Work order: For the entries below, the expected answer is the line with "def lanesA : Vector", the line with "R76 (95, table of named frames). -/", and every line between them, exactly as written, and nothing more.

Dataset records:
■ ■ ■

-- ==== Sys2Proof/Tests/Slice0.lean ====
section
/-! SUPPORT. Tests. Expected results come from spec/95_test_vectors.md (V, P), from the examples of the rules, or are
worked by hand from them; the source is named at each test. -/

namespace Sys2Proof.Tests

open Machine

/-- The block after `RESET(avg, 0)` in sequencing state `st`. -/
def at_ (st : SeqState) (avg : Bool) : Block := { Block.reset with st := st, avgEn := avg }

/-- The machine holding this block, with these event words waiting. -/
def mach (r : Block) (ws : List EvWord) : State := { State.reset with block := r, inputs := ws.map .ev }

/-- The 30 payload bytes of frame A (95, table of named frames). -/
def payloadA : Buf :=
  #v[0x00, 0x1C, 0x00, 0x05, 0x00, 0x08, 0x00, 0x09, 0x00, 0x05, 0x00, 0x08, 0x00, 0x09, 0x04,
     0x26, 0x01, 0x2D, 0x00, 0x34, 0x00, 0x06, 0x00, 0x02, 0x00, 0x00, 0x00, 0x00, 0x01, 0x6B]

/-- The 30 payload bytes of frame B (95, table of named frames). -/
def payloadB : Buf :=
  #v[0x00, 0x1C, 0x00, 0x07, 0x00, 0x0C, 0x00, 0x0F, 0x00, 0x07, 0x00, 0x0C, 0x00, 0x0F, 0x05,
     0xDC, 0x01, 0xA4, 0x00, 0x3C, 0x00, 0x0A, 0x00, 0x04, 0x00, 0x02, 0x00, 0x00, 0x02, 0xC1]

/-- The channels of frames A and B (95, table of named frames). -/
def chA : Vector Word 12 := #v[5, 8, 9, 5, 8, 9, 1062, 301, 52, 6, 2, 0]

def lanesA : Vector SumWord 12 := #v[5, 8, 9, 5, 8, 9, 1062, 301, 52, 6, 2, 0]

def lanesB : Vector SumWord 12 := #v[7, 12, 15, 7, 12, 15, 1500, 420, 60, 10, 4, 2]

def lanesAB : Vector SumWord 12 := #v[12, 20, 24, 12, 20, 24, 2562, 721, 112, 16, 6, 2]

/-- Frame A as the 256-bit value of R76 (95, table of named frames). -/
def wordA : FrameWord := 0x424D001C000500080009000500080009_0426012D003400060002000000000_16B#256

/-- Waiting for the last byte of a frame whose other 29 payload bytes are `p`'s; the stale last byte is `0xEE`. -/
def lastOf (p : Buf) (avg : Bool) (cnt : CntWord) (sum : Vector SumWord 12) : Block :=
  { Block.reset with st := .collect, idx := 29, buf := p.set 29 0xEE#8, avgEn := avg, cnt := cnt, sum := sum }

/-- What a test looks at of a step's result: the field `f`, if there is a next state. -/
def after {α : Type} (o : Host.Outcome State Fault Refusal) (f : State → α) : Option α :=
  match o with
  | .next t => some (f t)
  | _ => none

/-! Well-formedness: one ill-formed term for each check (R100, R103, R77). -/

theorem test_wf_refuses_seek1_miss_of_marker : (Instr.seek1Miss 0x42#8).wellFormed = false := by decide
theorem test_wf_refuses_seek2_miss_of_marker : (Instr.seek2Miss 0x4D#8).wellFormed = false := by decide
theorem test_wf_refuses_frame_with_wrong_checksum :
    (Instr.frame chA 0#16 0x016C#16).wellFormed = false := by decide
theorem test_wf_takes_frame_A : (Instr.frame chA 0#16 0x016B#16).wellFormed = true := by decide
/-- Frame A' (95): the reserved word is summed. -/
theorem test_wf_reserved_word_is_summed : (Instr.frame chA 0x9700#16 0x0202#16).wellFormed = true := by decide

/-! Decoding: every constructor from a word written out from R78 (kind, then data) or R76. -/

theorem test_decode_reset : decode (Context.of (at_ .halt true) (.ev 0b11_00000010#10)) (.ev 0b11_00000010#10)
    = .ok (.reset false true) := by decide
theorem test_decode_reset_ignores_upper_bits :
    decode (Context.of (at_ .halt true) (.ev 0b11_11111101#10)) (.ev 0b11_11111101#10)
    = .ok (.reset true false) := by decide
theorem test_decode_ign_halt_byte : decode (Context.of (at_ .halt true) (.ev 0b01_01000010#10)) (.ev 0b01_01000010#10)
    = .ok (.ignHalt (.byte 0x42#8)) := by decide
theorem test_decode_ign_halt_flush : decode (Context.of (at_ .halt true) (.ev 0b10_00000000#10)) (.ev 0b10_00000000#10)
    = .ok (.ignHalt .flush) := by decide
theorem test_decode_ign_flush :
    decode (Context.of (at_ .seekSecond false) (.ev 0b10_10101010#10)) (.ev 0b10_10101010#10)
    = .ok .ignFlush := by decide
theorem test_decode_flush_empty :
    decode (Context.of (at_ .collect true) (.ev 0b10_00000000#10)) (.ev 0b10_00000000#10)
    = .ok .flushEmpty := by decide
theorem test_decode_flush_ok :
    decode (Context.of { at_ .collect true with cnt := 1#32 } (.ev 0b10_00000000#10)) (.ev 0b10_00000000#10)
    = .ok .flushOk := by decide
theorem test_decode_seek1_hit :
    decode (Context.of (at_ .seekFirst true) (.ev 0b01_01000010#10)) (.ev 0b01_01000010#10) = .ok .seek1Hit := by decide
theorem test_decode_seek1_miss :
    decode (Context.of (at_ .seekFirst true) (.ev 0b01_01001101#10)) (.ev 0b01_01001101#10)
    = .ok (.seek1Miss 0x4D#8) := by decide
theorem test_decode_seek2_hit :
    decode (Context.of (at_ .seekSecond true) (.ev 0b01_01001101#10)) (.ev 0b01_01001101#10) = .ok .seek2Hit := by decide
theorem test_decode_seek2_miss :
    decode (Context.of (at_ .seekSecond true) (.ev 0b01_01000010#10)) (.ev 0b01_01000010#10)
    = .ok (.seek2Miss 0x42#8) := by decide
theorem test_decode_collect :
    decode (Context.of { at_ .collect true with idx := 28 } (.ev 0b01_00000001#10)) (.ev 0b01_00000001#10)
    = .ok (.collect 0x01#8) := by decide
/-- V20: bad length and bad checksum together. -/
theorem test_decode_last_rejlen :
    decode (Context.of (lastOf (payloadA.set 1 0x14#8) false 0 lanesA) (.ev 0b01_00000000#10)) (.ev 0b01_00000000#10)
    = .ok (.lastRejlen 0x00#8) := by decide
/-- V16. -/
theorem test_decode_last_rejcsum :
    decode (Context.of (lastOf payloadA false 0 lanesA) (.ev 0b01_01101100#10)) (.ev 0b01_01101100#10)
    = .ok (.lastRejcsum 0x6C#8) := by decide
/-- P1, step 33. -/
theorem test_decode_last_forward :
    decode (Context.of (lastOf payloadA false 0 lanesA) (.ev 0b01_01101011#10)) (.ev 0b01_01101011#10)
    = .ok (.lastForward 0x6B#8) := by decide
/-- V26: the counter is one below full here. -/
theorem test_decode_last_accum :
    decode (Context.of (lastOf payloadA true 0xFFFFFFFE lanesA) (.ev 0b01_01101011#10)) (.ev 0b01_01101011#10)
    = .ok (.lastAccum 0x6B#8) := by decide
/-- R133 at `CNT_W = 32`. -/
theorem test_decode_last_ovf :
    decode (Context.of (lastOf payloadA true 0xFFFFFFFF lanesA) (.ev 0b01_01101011#10)) (.ev 0b01_01101011#10)
    = .ok (.lastOvf 0x6B#8) := by decide
/-- Frame A as bits (R76). -/
theorem test_decode_frame : decodeFrame wordA = .ok (.frame chA 0#16 0x016B#16) := by decide
theorem test_decode_refuses_kind_0 : decodeEvent 0b00_01000010#10 = .error .noEvent := by decide
theorem test_decode_refuses_frame_with_bad_marker : decodeFrame (wordA ^^^ 1#256 <<< 240) = .error .badMarker := by
  decide
theorem test_decode_refuses_frame_with_bad_length : decodeFrame (wordA ^^^ 1#256 <<< 224) = .error .badLength := by
  decide
theorem test_decode_refuses_frame_with_bad_checksum : decodeFrame (wordA ^^^ 1#256) = .error .badChecksum := by decide

/-! The table words after reset (log 7, log 16). -/

theorem test_table_reset : decodeTableWord 16 0x300 = some (.reset false false) := by decide
theorem test_table_flush : decodeTableWord 16 0x200 = some .ignFlush := by decide
theorem test_table_byte : decodeTableWord 16 0x142 = some .seek1Hit := by decide
theorem test_table_frame : decodeTableWord 256 wordA.toNat = some (.frame chA 0#16 0x016B#16) := by decide
theorem test_table_no_event : decodeTableWord 16 0x042 = none := by decide
theorem test_fetch_word_runs : after (step (State.reset.withFetchWord 16 0x142)) (·.block)
    = some (at_ .seekSecond false) := by decide
theorem test_fetch_frame_runs : after (step (State.reset.withFetchWord 256 wordA.toNat)) (·.inputs.take 3)
    = some [.ev 0x142#10, .ev 0x14D#10, .ev 0x100#10] := by decide

/-! Encoding: words written out from R78, the bits of frame A from R76. -/

theorem test_encode_reset : encode (.reset true false) = .ev 0b11_00000001#10 := by decide
theorem test_encode_ign_halt : encode (.ignHalt (.byte 0xA5#8)) = .ev 0b01_10100101#10 := by decide
theorem test_encode_flush : encode .flushOk = .ev 0b10_00000000#10 := by decide
theorem test_encode_frame : encode (.frame chA 0#16 0x016B#16) = .frame wordA := by decide

/-! One step of each operation. -/

/-- R150's example, with `buf` left out: it is unspecified. -/
theorem test_reset_aggregate :
    after (step (mach { at_ .halt true with status := .doneOk, cnt := 2, sum := lanesA } [0x302#10]))
    (fun t => (t.block.st, t.block.status, t.block.cnt, t.block.sum[6])) = some (.seekFirst, .run, 0#32, 0#48) := by
  decide
/-- R150: the modes come from the event, `ovf` is cleared. -/
theorem test_reset_modes : after (step (mach { at_ .halt true with ovf := true } [0x302#10]))
    (fun t => (t.block.ovf, t.block.avgEn, t.block.thMode)) = some (false, false, true) := by decide
/-- V39: a byte after the halt. -/
theorem test_ign_halt : after (step (mach { at_ .halt true with status := .failEmpty } [0x142#10])) (·.block)
    = some { at_ .halt true with status := .failEmpty } := by decide
/-- R151's example. -/
theorem test_ign_flush : after (step (mach { at_ .collect false with idx := 7 } [0x200#10]))
    (fun t => (t.block, t.outs)) = some ({ at_ .collect false with idx := 7 }, []) := by decide
/-- V29 and R135's example: a frame in collection is dropped. -/
theorem test_flush_empty : after (step (mach { at_ .collect true with idx := 29 } [0x200#10]))
    (fun t => (t.block, t.out)) = some ({ at_ .halt true with status := .failEmpty }, .empty) := by decide
/-- R134's example (V26's last step). -/
theorem test_flush_ok : after (step (mach { at_ .seekSecond true with cnt := 2, sum := lanesAB } [0x200#10]))
    (fun t => (t.block, t.out)) = some ({ at_ .halt true with status := .doneOk, cnt := 2, sum := lanesAB },
      .emit 2 lanesAB false) := by decide
/-- V3. -/
theorem test_seek1_hit : after (step (mach (at_ .seekFirst false) [0x142#10])) (·.block.st) = some .seekSecond := by
  decide
/-- V2. -/
theorem test_seek1_miss : after (step (mach (at_ .seekFirst false) [0x14D#10])) (·.block)
    = some (at_ .seekFirst false) := by decide
/-- V4. -/
theorem test_seek2_hit : after (step (mach (at_ .seekSecond false) [0x14D#10])) (·.block)
    = some (at_ .collect false) := by decide
/-- V6: a failed second byte that is itself `0x42`. -/
theorem test_seek2_miss : after (step (mach (at_ .seekSecond false) [0x142#10])) (·.block.st)
    = some .seekFirst := by decide
/-- R110's example; V19: a marker byte in the payload is data. -/
theorem test_collect : after (step (mach { at_ .collect false with idx := 1 } [0x142#10]))
    (fun t => (t.block.buf[1], t.block.buf[0], t.block.idx, t.block.st)) = some (0x42#8, 0#8, 2, .collect) := by decide
/-- V14: the length is wrong although the checksum over the bytes sent is right. -/
theorem test_last_rejlen : after (step (mach (lastOf ((payloadA.set 1 0x14#8).set 29 0x63#8) true 1 lanesA) [0x163#10]))
    (fun t => (t.block.st, t.block.cnt, t.block.sum, t.outs)) = some (.seekFirst, 1#32, lanesA, []) := by decide
/-- V17: the checksum word is read big-endian. -/
theorem test_last_rejcsum :
    after (step (mach (lastOf (payloadB.set 28 0xC1#8) true 1 lanesA) [0x102#10]))
    (fun t => (t.block.st, t.block.idx, t.block.cnt, t.outs)) = some (.seekFirst, 0, 1#32, []) := by decide
/-- P1, step 33: one `Emit`, the aggregate untouched, the last byte in the buffer. -/
theorem test_last_forward : after (step (mach (lastOf payloadA false 0 (vec12 fun _ => 0)) [0x16B#10]))
    (fun t => (t.block.st, t.block.buf, t.block.cnt, t.block.sum[6], t.outs))
    = some (.seekFirst, payloadA, 0#32, 0#48, [.emit 1 lanesA false]) := by decide
/-- R132's example. -/
theorem test_last_accum : after (step (mach (lastOf payloadB true 1 lanesA) [0x1C1#10]))
    (fun t => (t.block.st, t.block.cnt, t.block.sum, t.block.ovf, t.outs))
    = some (.seekFirst, 2#32, lanesAB, false, []) := by decide
/-- V32's fourth frame, at `CNT_W = 32`: left out whole, `ovf` set. -/
theorem test_last_ovf : after (step (mach (lastOf payloadB true 0xFFFFFFFF lanesA) [0x1C1#10]))
    (fun t => (t.block.st, t.block.cnt, t.block.sum, t.block.ovf, t.outs))
    = some (.seekFirst, 0xFFFFFFFF#32, lanesA, true, []) := by decide
/-- R87: `FRAME` stands for its 32 bytes; the block is unchanged. -/
theorem test_frame : after (exec (.frame chA 0#16 0x016B#16) State.reset) (fun t => (t.block, t.inputs))
    = some (Block.reset, (0x42#8 :: 0x4D#8 :: payloadA.toList).map fun b => .ev (1#2 ++ b)) := by decide
/-- R78: kind 0 changes nothing; R153: nor does waiting. -/
theorem test_kind_0_changes_nothing : after (step (mach (at_ .seekSecond true) [0x042#10])) (·.block)
    = some (at_ .seekSecond true) := by decide
theorem test_waiting_changes_nothing : after (step State.reset) id = some State.reset := by decide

■ ■ ■

Result below:
def lanesA : Vector SumWord 12 := #v[5, 8, 9, 5, 8, 9, 1062, 301, 52, 6, 2, 0]

def lanesB : Vector SumWord 12 := #v[7, 12, 15, 7, 12, 15, 1500, 420, 60, 10, 4, 2]

def lanesAB : Vector SumWord 12 := #v[12, 20, 24, 12, 20, 24, 2562, 721, 112, 16, 6, 2]

/-- Frame A as the 256-bit value of R76 (95, table of named frames). -/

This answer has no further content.